Ein dumpfes Piepgeräusch, das aus Mias Handtasche kam, unterbrach seinen Erklärungsversuch und ließ ihn innehalten.
„Entschuldige“, sagte sie und fing an, in ihrer Tasche zu wühlen. Fasziniert darüber, wie viele Alltagsgegenstände in so einen kleinen Stoffbeutel hineinpassen, beobachtete er, wie Mia den kompletten Inhalt auf dem Tisch auskippte und schließlich fand, wonach sie gesucht hatte: Ihr Mobiltelefon.
Mit krausgezogener Stirn wischte sie mit dem Finger über das Display und las die eingegangene Nachricht, während sich ihr Gesichtsausdruck zunehmend verdunkelte.
„Mist, ich muss los!“, sagte sie mit einem Mal und räumte die auf dem Tisch liegenden Sachen wieder zurück in ihre Handtasche.
„Was ist?“, fragte er und beugte sich ein Stück zu ihr.
„Meine Tochter … sie sollte heute bei ihrer Oma schlafen … aber sie braucht mich … ich muss gehen.“ Hastig griff sie nach der Jacke, die sie über ihren Stuhl gehängt hatte und warf sie sich über, während sie sich bereits von ihrem Sitz erhob.
„Du hast eine Tochter?“, fragte er verdattert.
„Ja! Ich habe eine Tochter! ... Damit hat sich die Frage nach meiner Telefonnummer wohl erledigt, was?“, schnaufte sie und trank den Rest ihres Bieres in einem Zug aus, bevor sie das Glas vor ihm abstellte und ihm in die Augen sah. „Ich wünsch` dir noch einen schönen Abend“, schob sie hinterher und wandte sich bereits zum Gehen.
„Ehm …“, war alles, was er auf die Schnelle hervorbrachte.
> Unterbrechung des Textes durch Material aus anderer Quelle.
-- ==== Sys2Proof/Machine/RoundFunction.lean ====
section
/-! DEFINITION. The round function and its commands LDFK and FEVAL (spec/42_round_function.md R120 to R122). -/

namespace Sys2Proof.Machine

open Sys2Proof

/-- `F(r, k)`: expand, XOR with the subkey, substitute, permute (R120). -/
def roundF (T : Tables) (r : Half) (k : Subkey) : Half :=
  perm T.p (sub T (perm T.e r ^^^ k))

/-- LDFK (R121). -/
def execLdfk (s : State) : Host.Outcome State Fault Refusal :=
  complete 0#64 (writeFK (subkeyOperand s) s)

/-- FEVAL (R122). -/
def execFeval (s : State) : Host.Outcome State Fault Refusal :=
  complete (zext64 (roundF standardTables (halfOperand s) s.fk)) s

end Sys2Proof.Machine
end

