-- ==== Sys2Proof/Safety.lean ====
section
/-! DEFINITION. What holds of every state a run reaches, and the terms the statements use. -/

namespace Sys2Proof.Machine

open Sys2Proof

/-! ## The invariant -/

/-- A response as the hardware produces it: the status is one of the five codes (R181), and a failed command returned
`rdata = 0` (R187). -/
abbrev Response.Clean (r : Response) : Prop := r.status ≤ 4#4 ∧ (r.status ≠ 0#4 → r.rdata = 0#64)

/-- Exactly the slots below `SLEN` hold a value (R11, R107). -/
abbrev State.SlotsMatchLength (s : State) : Prop :=
  ∀ j : Fin 16, s.sk[j].isSome = decide (j.val < s.slen.toNat)

/-- The invariant of a run: `SLEN` is 0 to 16 (R12), the slots match it (R11), `SDIR` is 0 with no schedule (R13), the
output ports and every response received are clean (R181, R187). -/
structure State.Inv (s : State) : Prop where
  length_le : s.slen.toNat ≤ 16
  slots : s.SlotsMatchLength
  direction : s.slen = 0#5 → s.sdir = .encrypt
  ports : Response.Clean ⟨s.rdata, s.status⟩
  responses : ∀ r ∈ s.received, r.Clean

/-! ## The architectural state -/

/-- The complete architectural state of R10. -/
structure Arch where
  sk : Vector (Option Subkey) 16
  slen : BitVec 5
  sdir : Direction
  fk : Subkey
  deriving DecidableEq, Repr

/-- The architectural state of a state (R10). -/
def State.arch (s : State) : Arch := ⟨s.sk, s.slen, s.sdir, s.fk⟩

/-- Everything that is not architectural state and not the output ports: the instance's parameter, the input ports,
what the host holds. No command writes it. -/
structure Surroundings where
  ipfp : Ipfp
  cmd : CmdWord
  wdata : Data
  pending : List HostEvent
  received : List Response
  deriving DecidableEq, Repr

/-- The surroundings of a state. -/
def State.surroundings (s : State) : Surroundings := ⟨s.ipfp, s.cmd, s.wdata, s.pending, s.received⟩

/-! ## The recurrences of R101 and R102, round by round -/

/-- `C_i` and `D_i` of R102, with `C_0`, `D_0` of R101. -/
def halfRegsAt (T : Tables) (key : Data) : Nat → HalfRegs
  | 0 => selectKey T key
  | i + 1 => rotateRegs (T.shift.toList.getD i 0) (halfRegsAt T key i)

/-- `K_i` of R102. -/
def roundKey (T : Tables) (key : Data) (i : Nat) : Subkey := compress T (halfRegsAt T key i)

/-- `(L_r, R_r)` of R142 after `r` inner rounds under the subkeys `keys`. -/
def halvesAfter (T : Tables) (keys : List Subkey) (h : Halves) : Nat → Halves
  | 0 => h
  | r + 1 => innerRound T (keys.getD r 0#48) (halvesAfter T keys h r)

/-! ## The shapes of the tables -/

/-- Every number from 1 to `W` stands in the table exactly once. -/
abbrev IsPermutationTable {m : Nat} (W : Nat) (T : Vector Nat m) : Prop :=
  m = W ∧ ∀ n ∈ List.range W, T.toList.count (n + 1) = 1

/-- Every entry of the table is from 1 to `W`. -/
abbrev EntriesWithin {m : Nat} (W : Nat) (T : Vector Nat m) : Prop := ∀ t ∈ T.toList, 1 ≤ t ∧ t ≤ W

/-- `FP` undoes `IP`: `FP[IP[j]] = j` for every `j` (R87). -/
abbrev InverseTables (ip fp : Vector Nat 64) : Prop :=
  ∀ j : Fin 64, fp.toList.getD (ip[j] - 1) 0 = j.val + 1 ∧ ip.toList.getD (fp[j] - 1) 0 = j.val + 1

/-- The shapes of R72. -/
structure TableShapes (T : Tables) : Prop where
  pc1_range : EntriesWithin 64 T.pc1
  pc1_parity : ∀ t ∈ T.pc1.toList, t % 8 ≠ 0
  shift_range : EntriesWithin 2 T.shift
  pc2_range : EntriesWithin 56 T.pc2
  e_range : EntriesWithin 32 T.e
  e_covers : ∀ n ∈ List.range 32, n + 1 ∈ T.e.toList
  p_perm : IsPermutationTable 32 T.p
  ip_perm : IsPermutationTable 64 T.ip
  fp_perm : IsPermutationTable 64 T.fp
  inverse : InverseTables T.ip T.fp

/-! ## Illegal words and statuses, on the bits of the word -/

/-- The five conditions of R54, on the bits of R51. -/
abbrev IllegalWord (w : CmdWord) : Prop :=
  w.extractLsb' 9 3 ≠ 0#3 ∨ w.extractLsb' 5 3 ≠ 0#3 ∨ 8 ≤ (w.extractLsb' 12 4).toNat ∨
  (w.extractLsb' 8 1 = 1#1 ∧ (w.extractLsb' 12 4).toNat ≠ 1) ∨
  (w.extractLsb' 0 5 ≠ 0#5 ∧ (w.extractLsb' 12 4).toNat ∈ [0x0, 0x3, 0x4, 0x6, 0x7])

/-- The status of a command word by the check order of R55 and the priority of R186. -/
def statusByPriority (w : CmdWord) (slen : BitVec 5) : StatusCode :=
  let op := (w.extractLsb' 12 4).toNat
  let n := (w.extractLsb' 0 5).toNat
  if IllegalWord w then 1#4
  else if (op = 0x1 ∨ op = 0x2) ∧ (n < 1 ∨ 16 < n) then 2#4
  else if op = 0x2 ∧ n ≠ slen.toNat then 3#4
  else if op = 0x5 ∧ slen.toNat ≤ n then 4#4
  else 0#4

/-! ## Runs -/

/-- The commands among the host's events, in order (R208). -/
def commandsIn : List HostEvent → List (CmdWord × Data)
  | [] => []
  | .reset :: rest => commandsIn rest
  | .command w d :: rest => (w, d) :: commandsIn rest

end Sys2Proof.Machine
end

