-- ==== Sys2Proof/Laws/Exec.lean ====
section
/-! SUPPORT. What each meaning can do: one inversion lemma for each command that checks something. -/

namespace Sys2Proof.Machine

open Sys2Proof

/-- KSGEN either replaces the schedule or fails with `E_ROUNDS`. -/
theorem execKsgen_eq_next {dir : Direction} {n : Nat} {s t : State} (h : execKsgen dir n s = .next t) :
    (1 ≤ n ∧ n ≤ 16 ∧
      t = driveOutputs 0#64 .ok (storeSchedule (schedule standardTables dir n (rawKey s)) n dir s)) ∨
    (¬ (1 ≤ n ∧ n ≤ 16) ∧ t = driveOutputs 0#64 .eRounds s) := by
  unfold execKsgen at h
  split at h
  · rename_i hn
    obtain ⟨h1, h2⟩ := (legalRoundCount_iff n).mp hn
    exact .inl ⟨h1, h2, complete_eq_next h⟩
  · rename_i hn
    exact .inr ⟨fun hl => hn ((legalRoundCount_iff n).mpr hl), fail_eq_next h⟩

/-- CRYPT either transforms, or fails with `E_MISMATCH`, or fails with `E_ROUNDS`. -/
theorem execCrypt_eq_next {n : Nat} {s t : State} (h : execCrypt n s = .next t) :
    (1 ≤ n ∧ n ≤ 16 ∧ n = s.slen.toNat ∧ ∃ ks, readSchedule s n = some ks ∧
      t = driveOutputs (transform standardTables s.ipfp ks (inputBlock s)) .ok s) ∨
    (1 ≤ n ∧ n ≤ 16 ∧ n ≠ s.slen.toNat ∧ t = driveOutputs 0#64 .eMismatch s) ∨
    (¬ (1 ≤ n ∧ n ≤ 16) ∧ t = driveOutputs 0#64 .eRounds s) := by
  unfold execCrypt at h
  split at h
  · rename_i hn
    obtain ⟨h1, h2⟩ := (legalRoundCount_iff n).mp hn
    split at h
    · rename_i hlen
      split at h
      · rename_i ks hks
        exact .inl ⟨h1, h2, hlen, ks, hks, complete_eq_next h⟩
      · cases h
    · rename_i hlen
      exact .inr (.inl ⟨h1, h2, hlen, fail_eq_next h⟩)
  · rename_i hn
    exact .inr (.inr ⟨fun hl => hn ((legalRoundCount_iff n).mpr hl), fail_eq_next h⟩)

/-- RDSK either reads the slot or fails with `E_INDEX`. -/
theorem execRdsk_eq_next {i : Nat} {s t : State} (h : execRdsk i s = .next t) :
    (i < s.slen.toNat ∧ ∃ k, readSlot s i = some k ∧ t = driveOutputs (zext64 k) .ok s) ∨
    (s.slen.toNat ≤ i ∧ t = driveOutputs 0#64 .eIndex s) := by
  unfold execRdsk at h
  split at h
  · rename_i hi
    split at h
    · rename_i k hk
      exact .inl ⟨hi, k, hk, complete_eq_next h⟩
    · cases h
  · rename_i hi
    exact .inr ⟨Nat.le_of_not_lt hi, fail_eq_next h⟩

end Sys2Proof.Machine
end

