/-- Settles O33: what CLR leaves is by definition what reset leaves. -/
theorem clrReturnsToReset : Obligations.ClrReturnsToReset := fun _ => rfl

/-! ### RDSK -/

/-- A zero-extended subkey is 16 zero bits before it (R33). -/
theorem zext64_subkey (k : Subkey) : zext64 k = 0#16 ++ k := BitVec.setWidth_eq_append (by decide)

/-- Settles O30: below `SLEN` the slot is read, from `SLEN` on the index is refused. -/
theorem rdskReadsSlot : Obligations.RdskReadsSlot := by
  refine fun s i => ⟨fun hi k hlt hk => ?_, execRdsk_of_slen_le⟩
  rw [← zext64_subkey]
  exact execRdsk_of_held hlt ((readSlot_of_lt hi).trans hk)

/-! ### The status word -/

/-- The low 16 bits of the status word, by the fields of a command word: `SLEN` stands where `n` does, `SDIR` where
`dir` does, and `IPFP` in the lowest bit of `op` (R51, R162). -/
def statusFields (s : State) : Fields :=
  { op := 0#3 ++ ipfpBit s.ipfp, z1 := 0#3, dir := s.sdir.bit, z2 := 0#3, n := s.slen }

theorem statusWord_eq_append (s : State) : statusWord s = 0#48 ++ joinFields (statusFields s) := by
  ext i hi
  simp [statusWord, statusFields, joinFields]
  grind

/-- A bit range of the status word within its low 16 bits is that of the word of `statusFields`. -/
theorem extractLsb'_statusWord (s : State) {start len : Nat} (h : start + len ≤ 16) :
    (statusWord s).extractLsb' start len = (joinFields (statusFields s)).extractLsb' start len := by
  rw [statusWord_eq_append, BitVec.extractLsb'_append_eq_of_add_le h]

/-- The status word above `IPFP` is 0 (R162). -/
theorem extractLsb'_high_statusWord (s : State) : (statusWord s).extractLsb' 13 51 = 0#51 := by
  ext i hi
  simp [statusWord]
  grind

theorem getLsbD_statusWord_ipfp (s : State) : (statusWord s).getLsbD 12 = true ↔ s.ipfp = .present := by
  have bit : (statusWord s).getLsbD 12 = (ipfpBit s.ipfp).getLsbD 0 := by
    simp [statusWord]
    grind
  rw [bit]
  cases s.ipfp <;> decide

/-- Settles O31: RDST drives the status word, whose fields stand where those of a command word do. -/
theorem rdstReturnsStatusWord : Obligations.RdstReturnsStatusWord := by
  intro s
  have fields := splitWord_joinFields (statusFields s)
  refine ⟨driveOutputs (statusWord s) .ok s, rfl, rfl, ?slen, ?sdir, getLsbD_statusWord_ipfp s, ?z2, ?z1,
    extractLsb'_high_statusWord s⟩
  case slen => exact (extractLsb'_statusWord s (by decide)).trans (congrArg Fields.n fields)
  case sdir => exact (extractLsb'_statusWord s (by decide)).trans (congrArg Fields.dir fields)
  case z2 => exact (extractLsb'_statusWord s (by decide)).trans (congrArg Fields.z2 fields)
  case z1 => exact (extractLsb'_statusWord s (by decide)).trans (congrArg Fields.z1 fields)

/-! ### The status word after KSGEN -/

/-- The low 9 bits of a word are its fields `dir`, `z2` and `n` (R51). -/
theorem extractLsb'_low_joinFields (f : Fields) : (joinFields f).extractLsb' 0 9 = f.dir ++ f.z2 ++ f.n := by
  ext i hi
  simp [joinFields]
  grind

theorem extractLsb'_low_statusWord (s : State) : (statusWord s).extractLsb' 0 9 = s.sdir.bit ++ 0#3 ++ s.slen :=
  (extractLsb'_statusWord s (by decide)).trans (extractLsb'_low_joinFields _)

/-- The mask `0x011F` keeps `dir` and `n` of a word and clears its other fields (R51, R162). -/
theorem splitWord_and_dirCountMask (w : CmdWord) :
    splitWord (w &&& 0x011F#16) = ⟨0#4, 0#3, (splitWord w).dir, 0#3, (splitWord w).n⟩ := by
  have mask : splitWord 0x011F#16 = ⟨0#4, 0#3, BitVec.allOnes 1, 0#3, BitVec.allOnes 5⟩ := by decide
  simp only [splitWord_and, mask, BitVec.and_zero, BitVec.and_allOnes]

theorem extractLsb'_low_encode_ksgen_and_mask (dir : Direction) (n : Nat) :
    (encode (.ksgen dir n) &&& 0x011F#16).extractLsb' 0 9 = dir.bit ++ 0#3 ++ BitVec.ofNat 5 n := by
  rw [← joinFields_splitWord (_ &&& _), splitWord_and_dirCountMask, extractLsb'_low_joinFields, encode,
    splitWord_joinFields, fieldsOf]

/-- Settles O32: KSGEN writes `SDIR` and `SLEN` from the operands that stand at the same bits of its word. -/
theorem statusWordMirrorsKsgen : Obligations.StatusWordMirrorsKsgen := by
  intro s t u dir n ⟨h1, h16⟩ ht hu
  cases (execKsgen_of_legal h1 h16 dir s).symm.trans ht
  obtain rfl := complete_eq_next hu
  rw [driveOutputs_rdata, extractLsb'_low_statusWord, extractLsb'_low_encode_ksgen_and_mask]
  simp only [driveOutputs_sdir, driveOutputs_slen, storeSchedule_sdir, storeSchedule_slen]

end Sys2Proof.Machine

/-! ## Proofs: statuses -/

namespace Sys2Proof.Machine

open Sys2Proof

/-! ### With nothing pending -/

/-- Settles O9: the equation of a step with no event. That the ports keep their values (log 9) and the list of events
(log 3) are the model's choices. -/
theorem idleStepHoldsState : Obligations.IdleStepHoldsState := fun _ => step_of_nil

/-! ### The status of a command -/

theorem code_inj {c c' : Status} : c.code = c'.code ↔ c = c' := by cases c <;> cases c' <;> decide

/-- The status a command ends with when the length of the schedule is `slen`: the checks of KSGEN, CRYPT and RDSK, the
only ones there are (R183 to R185). -/
def statusOf (slen : BitVec 5) : Instr → Status
  | .ksgen _ n => if ¬ (1 ≤ n ∧ n ≤ 16) then .eRounds else .ok
  | .crypt n => if ¬ (1 ≤ n ∧ n ≤ 16) then .eRounds else if n ≠ slen.toNat then .eMismatch else .ok
  | .rdsk n => if slen.toNat ≤ n then .eIndex else .ok
  | .nop => .ok
  | .ldfk => .ok
  | .feval => .ok
  | .rdst => .ok
  | .clr => .ok

theorem exec_status {i : Instr} {s t : State} (h : exec i s = .next t) : t.status = (statusOf s.slen i).code := by
  cases i with
  | nop => exact congrArg State.status (complete_eq_next h)
  | ksgen dir n =>
    rcases execKsgen_eq_next h with ⟨h1, h16, rfl⟩ | ⟨hn, rfl⟩
    · simp [statusOf, h1, h16]
    · simp [statusOf, hn]
  | crypt n =>
    rcases execCrypt_eq_next h with ⟨h1, h16, hlen, ks, -, rfl⟩ | ⟨h1, h16, hlen, rfl⟩ | ⟨hn, rfl⟩
    · simp [statusOf, h1, h16, ← hlen]
    · simp [statusOf, h1, h16, hlen]
    · simp [statusOf, hn]
  | ldfk => exact congrArg State.status (complete_eq_next h)
  | feval => exact congrArg State.status (complete_eq_next h)
  | rdsk n =>
    rcases execRdsk_eq_next h with ⟨hn, k, -, rfl⟩ | ⟨hn, rfl⟩
    · simp [statusOf, Nat.not_le.mpr hn]
    · simp [statusOf, hn]
  | rdst => exact congrArg State.status (complete_eq_next h)
  | clr => exact congrArg State.status (complete_eq_next h)

theorem exec_status_eq_code_iff {i : Instr} {s t : State} (h : exec i s = .next t) (c : Status) :
    t.status = c.code ↔ statusOf s.slen i = c := by
  rw [exec_status h, code_inj]

/-- Settles O19: the first check of KSGEN and of CRYPT is the only one that answers `E_ROUNDS`. -/
theorem roundsErrorExactly : Obligations.RoundsErrorExactly := by
  intro i s t h
  refine (exec_status_eq_code_iff h .eRounds).trans ?_
  cases i with
  | ksgen dir n => simp [statusOf]
  | crypt n => simp [statusOf, ite_eq_iff]
  | rdsk n => simp [statusOf, ite_eq_iff]
  | _ => simp [statusOf]
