-- ==== Sys2Proof/Machine/Defaults.lean ====
section
/-! DEFINITION. The default column of 00_scope.md R7 and the default slot assignment of 40_bus_primitives.md R66: the
parameter record in the reset state (log 8). -/

namespace Sys2Proof.Machine

/-- The default assignment of the constants to the hold slots (40_bus_primitives.md R66, decision D7). -/
def defaultHolds : Holds :=
  { s1 := .before, s2 := .after, s3 := .total
    p1 := .before, p2 := .total, p3 := .total
    b1 := .before, b2 := .total, b3 := .after
    a1 := .before, a2 := .after, poll := .poll, a3 := .before, a4 := .after }

/-- The default parameters (00_scope.md R7). DESIGN CHOICE (log 8): the spec gives them as the values of its test
vectors; several are unverified (93_implementation_defined.md G2 to G10). No statement rests on them. -/
def defaultParams : Params :=
  { busAddr := 0x58, regSelect := 0x02, ackLevel := false
    ackPollMax := 250, tPoll := 1, tBefore := 2, tAfter := 3, tTotal := 5
    holds := defaultHolds, tCommitMs := 10, noackSdaLevel := true
    expCmd := false, expUnlock := false, k := 1000, pinValid := .nonNegative }

end Sys2Proof.Machine
end

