/-- Two headers, two bytes, nine bytes, the commit wait and two bytes. -/
theorem runsWithin_persistPhases (s : State) : RunsWithin 730 13 s (persistPhases s) :=
  (((((runsWithin_headerFrame s).trans (runsWithin_bytesFrame [Config.pAddr, Config.pCmd1] _ _)).trans
    (runsWithin_bytesFrame (unlockBytes _) _ _)).trans (runsWithin_event rfl (runs_waitMs _ _))).trans
    (runsWithin_headerFrame _)).trans (runsWithin_bytesFrame [Config.pAddr, Config.pCmd2] _ _)

theorem runsWithin_presenceCheck (s : State) : RunsWithin 63 1 s (presenceCheck s).2 :=
  ((((runsWithin_event rfl (runs_setMode .scl .out s)).trans (runsWithin_event rfl (runs_setMode .sda .out _))).trans
    (runsWithin_startCond _)).trans (runsWithin_unitAck _ 8 _ _)).trans (runsWithin_stopCond _)

/-- From `s` to `t` no more is emitted than PERSIST can, whatever else is written. -/
def EmitsWithin (s t : State) : Prop := ∃ evs, Within s.params 730 13 evs ∧ emitted t = emitted s ++ evs

theorem RunsWithin.emitsWithin {a m : Nat} {s t : State} (h : RunsWithin a m s t) (ha : a ≤ 730) (hm : m ≤ 13) :
    EmitsWithin s t := by
  obtain ⟨evs, hw, hr⟩ := h
  exact ⟨evs, hw.mono ha hm, hr.emits⟩

theorem EmitsWithin.setRes {s t : State} (h : EmitsWithin s t) (v : BitVec 32) : EmitsWithin s (setRes v t) := h

theorem emitsWithin_of_emitted_eq {s t : State} (h : emitted t = emitted s) : EmitsWithin s t :=
  ⟨[], (within_of_length rfl rfl).mono (Nat.zero_le _) (Nat.zero_le _), by rw [h, List.append_nil]⟩

theorem emitsWithin_guarded {need : DevState} {body : State → State} {s : State} (h : EmitsWithin s (body s)) :
    EmitsWithin s (guarded need body s) := by
  by_cases hs : s.st = need
  · rwa [guarded_of_eq need body s hs]
  · rw [guarded_of_ne need body s hs]
    exact emitsWithin_of_emitted_eq rfl

theorem emitsWithin_presenceResult (r : Level) {s t : State} (h : EmitsWithin s t) :
    EmitsWithin s (presenceResult r t) := by
  unfold presenceResult
  split
  · exact h
  · exact h.setRes 2

theorem emitsWithin_initBody (x y : BitVec 16) (s : State) : EmitsWithin s (initBody x y s) := by
  unfold initBody
  split
  · exact emitsWithin_presenceResult _
      ((runsWithin_presenceCheck (bindPins x y s)).emitsWithin (by decide) (by decide))
  · exact emitsWithin_of_emitted_eq rfl

theorem emitsWithin_writeCode (c : BitVec 12) (s : State) : EmitsWithin s (writeCode c s) :=
  (runsWithin_writeFrame c { s with lastCode := c }).emitsWithin (by decide) (by decide)

theorem emitsWithin_wrcodeBody (code : BitVec 16) (s : State) : EmitsWithin s (wrcodeBody code s) := by
  unfold wrcodeBody
  split
  · exact (emitsWithin_writeCode (low12 code) s).setRes _
  · exact emitsWithin_of_emitted_eq rfl

theorem le_eight_of_widthOk {n : Nat} (h : widthOk n = true) : n ≤ 8 := by
  simp [widthOk] at h
  exact h.2

/-- Every command that can be encoded gives a next state, and PERSIST can emit the most. -/
theorem exec_emitsWithin {i : Instr} (hwf : i.WellFormed) (s : State) : ∃ t, exec i s = .next t ∧ EmitsWithin s t := by
  cases i with
  | init x y => exact ⟨_, rfl, emitsWithin_guarded (emitsWithin_initBody x y s)⟩
  | setcal lo hi => exact ⟨_, rfl, emitsWithin_of_emitted_eq (by split <;> rfl)⟩
  | wrcode code => exact ⟨_, rfl, emitsWithin_guarded (emitsWithin_wrcodeBody code s)⟩
  | wrcur cur => exact ⟨_, rfl, emitsWithin_guarded ((emitsWithin_writeCode (wrcurCode cur s) s).setRes _)⟩
  | persist => exact ⟨_, rfl, emitsWithin_guarded (((runsWithin_persistPhases s).emitsWithin le_rfl le_rfl).setRes _)⟩
  | cvtc2i | cvti2c => exact ⟨_, rfl, emitsWithin_of_emitted_eq rfl⟩
  | start =>
    exact ⟨_, rfl, emitsWithin_guarded (((runsWithin_startCond s).emitsWithin (by decide) (by decide)).setRes _)⟩
  | stop =>
    exact ⟨_, rfl, emitsWithin_guarded (((runsWithin_stopCond s).emitsWithin (by decide) (by decide)).setRes _)⟩
  | xferAck data n exp =>
    have hn : n ≤ 8 := le_eight_of_widthOk hwf
    exact ⟨_, rfl,
      emitsWithin_guarded (((runsWithin_unitAck data n exp s).emitsWithin (by omega) (by decide)).setRes _)⟩
  | xferNoack data n =>
    have hn : n ≤ 8 := le_eight_of_widthOk hwf
    exact ⟨_, rfl, emitsWithin_guarded (((runsWithin_unitNoack data n s).emitsWithin (by omega) (by decide)).setRes _)⟩
  | ackrd exp =>
    exact ⟨_, rfl, emitsWithin_guarded (((runsWithin_ackRead exp s).emitsWithin (by decide) (by decide)).setRes _)⟩

/-- Settles O52: 730 events and thirteen acknowledgment reads, each of nine events and a poll. -/
theorem everyCommandEmitsBoundedlyManyEvents : Obligations.EveryCommandEmitsBoundedlyManyEvents := by
  intro i s hwf _
  obtain ⟨t, hx, evs, ⟨hlen, hsamples⟩, hemit⟩ := exec_emitsWithin hwf s
  exact ⟨t, evs, hx, hemit, by omega, hsamples⟩

end Sys2Proof.Proofs
end

section
/-! PROOFS. The family of 41_conversion.md: rounding to the nearest integer (R87), the two scalings and the interpolation
with their ends and bounds (R88 to R92), the round trip (R97), and the two commands (R95, R96). All of it rests on
`rhu_eq_iff`, which places a rounded quotient within half a denominator of its fraction. -/

namespace Sys2Proof.Proofs

open Sys2Proof.Machine

/-! ### Rounding (41_conversion.md R87) -/

/-- Adding the denominator to the doubled remainder carries into the quotient exactly when the tenfold test holds. -/
theorem rhu_eq (num : Nat) {den : Nat} (h : 0 < den) : rhu num den = (2 * num + den) / (2 * den) := by
  have hlt : num % den < den := Nat.mod_lt num h
  have hsplit : 2 * num + den = (2 * (num % den) + den) + 2 * den * (num / den) := by
    rw [Nat.mul_assoc]
    have := Nat.mod_add_div num den
    omega
  rw [hsplit, Nat.add_mul_div_left _ _ (by omega), rhu]
  split
  · have hcarry : (2 * (num % den) + den) / (2 * den) = 1 := Nat.div_eq_of_lt_le (by omega) (by omega)
    rw [hcarry, Nat.add_comm]
  · have hcarry : (2 * (num % den) + den) / (2 * den) = 0 := Nat.div_eq_of_lt (by omega)
    rw [hcarry, Nat.zero_add]

theorem rhu_eq_iff {num den q : Nat} (h : 0 < den) :
    rhu num den = q ↔ 2 * (q * den) ≤ 2 * num + den ∧ 2 * num < 2 * (q * den) + den := by
  have hq : (q + 1) * (2 * den) = 2 * (q * den) + 2 * den := by ring
  rw [rhu_eq num h, Nat.div_eq_iff (by omega), Nat.mul_left_comm]
  omega

theorem rhu_mul_self (q : Nat) {den : Nat} (h : 0 < den) : rhu (q * den) den = q :=
  (rhu_eq_iff h).mpr ⟨by omega, by omega⟩

theorem rhu_le_of_le_mul {num den q : Nat} (h : 0 < den) (hle : num ≤ q * den) : rhu num den ≤ q := by
  obtain ⟨hlow, -⟩ := (rhu_eq_iff h).mp (rfl : rhu num den = _)
  by_contra! hgt
  have : (q + 1) * den ≤ rhu num den * den := Nat.mul_le_mul_right den hgt
  rw [Nat.succ_mul] at this
  omega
Er fragte sich, woher die Verbitterung in ihrer Stimme rührte und noch während er nach einer plausiblen Erklärung suchte, war sie bereits auf dem Weg zur Tür und schob dem Wirt im Vorbeigehen einen Geldschein über den Tresen.
„Mia … warte!“, rief er ihr hinterher und versuchte sich aus der engen Sitzecke zu befreien. Offensichtlich zeigte der Alkohol nach wie vor seine Wirkung und hinderte ihn an einem schnellen Aufbruch. Nie wieder würde er dieses Teufelszeug anrühren. Nie wieder!
Mit einem tosenden Geräusch schob er den Tisch beiseite und schwang sich in die Höhe. Zwar war sein Gleichgewichtssinn noch immer beeinträchtigt, doch hatte ihn das kurze Gespräch mit Mia anscheinend ausreichend nüchtern werden lassen, um zumindest in der Senkrechten zu bleiben
Ohne zu wissen warum, setzte er sich beinahe automatisch in Bewegung und folgte der jungen Frau. So, wie sie zuvor, beglich er seine Rechnung, indem er das Geld über die Theke schob. Mit einer knappen Geste verabschiedete er sich bei dem dickbäuchigen Besitzer mit der roten Knollennase und warf den schwankenden Gestalten, die auf den Barhockern hingen, einen letzten mitleidigen Blick zu.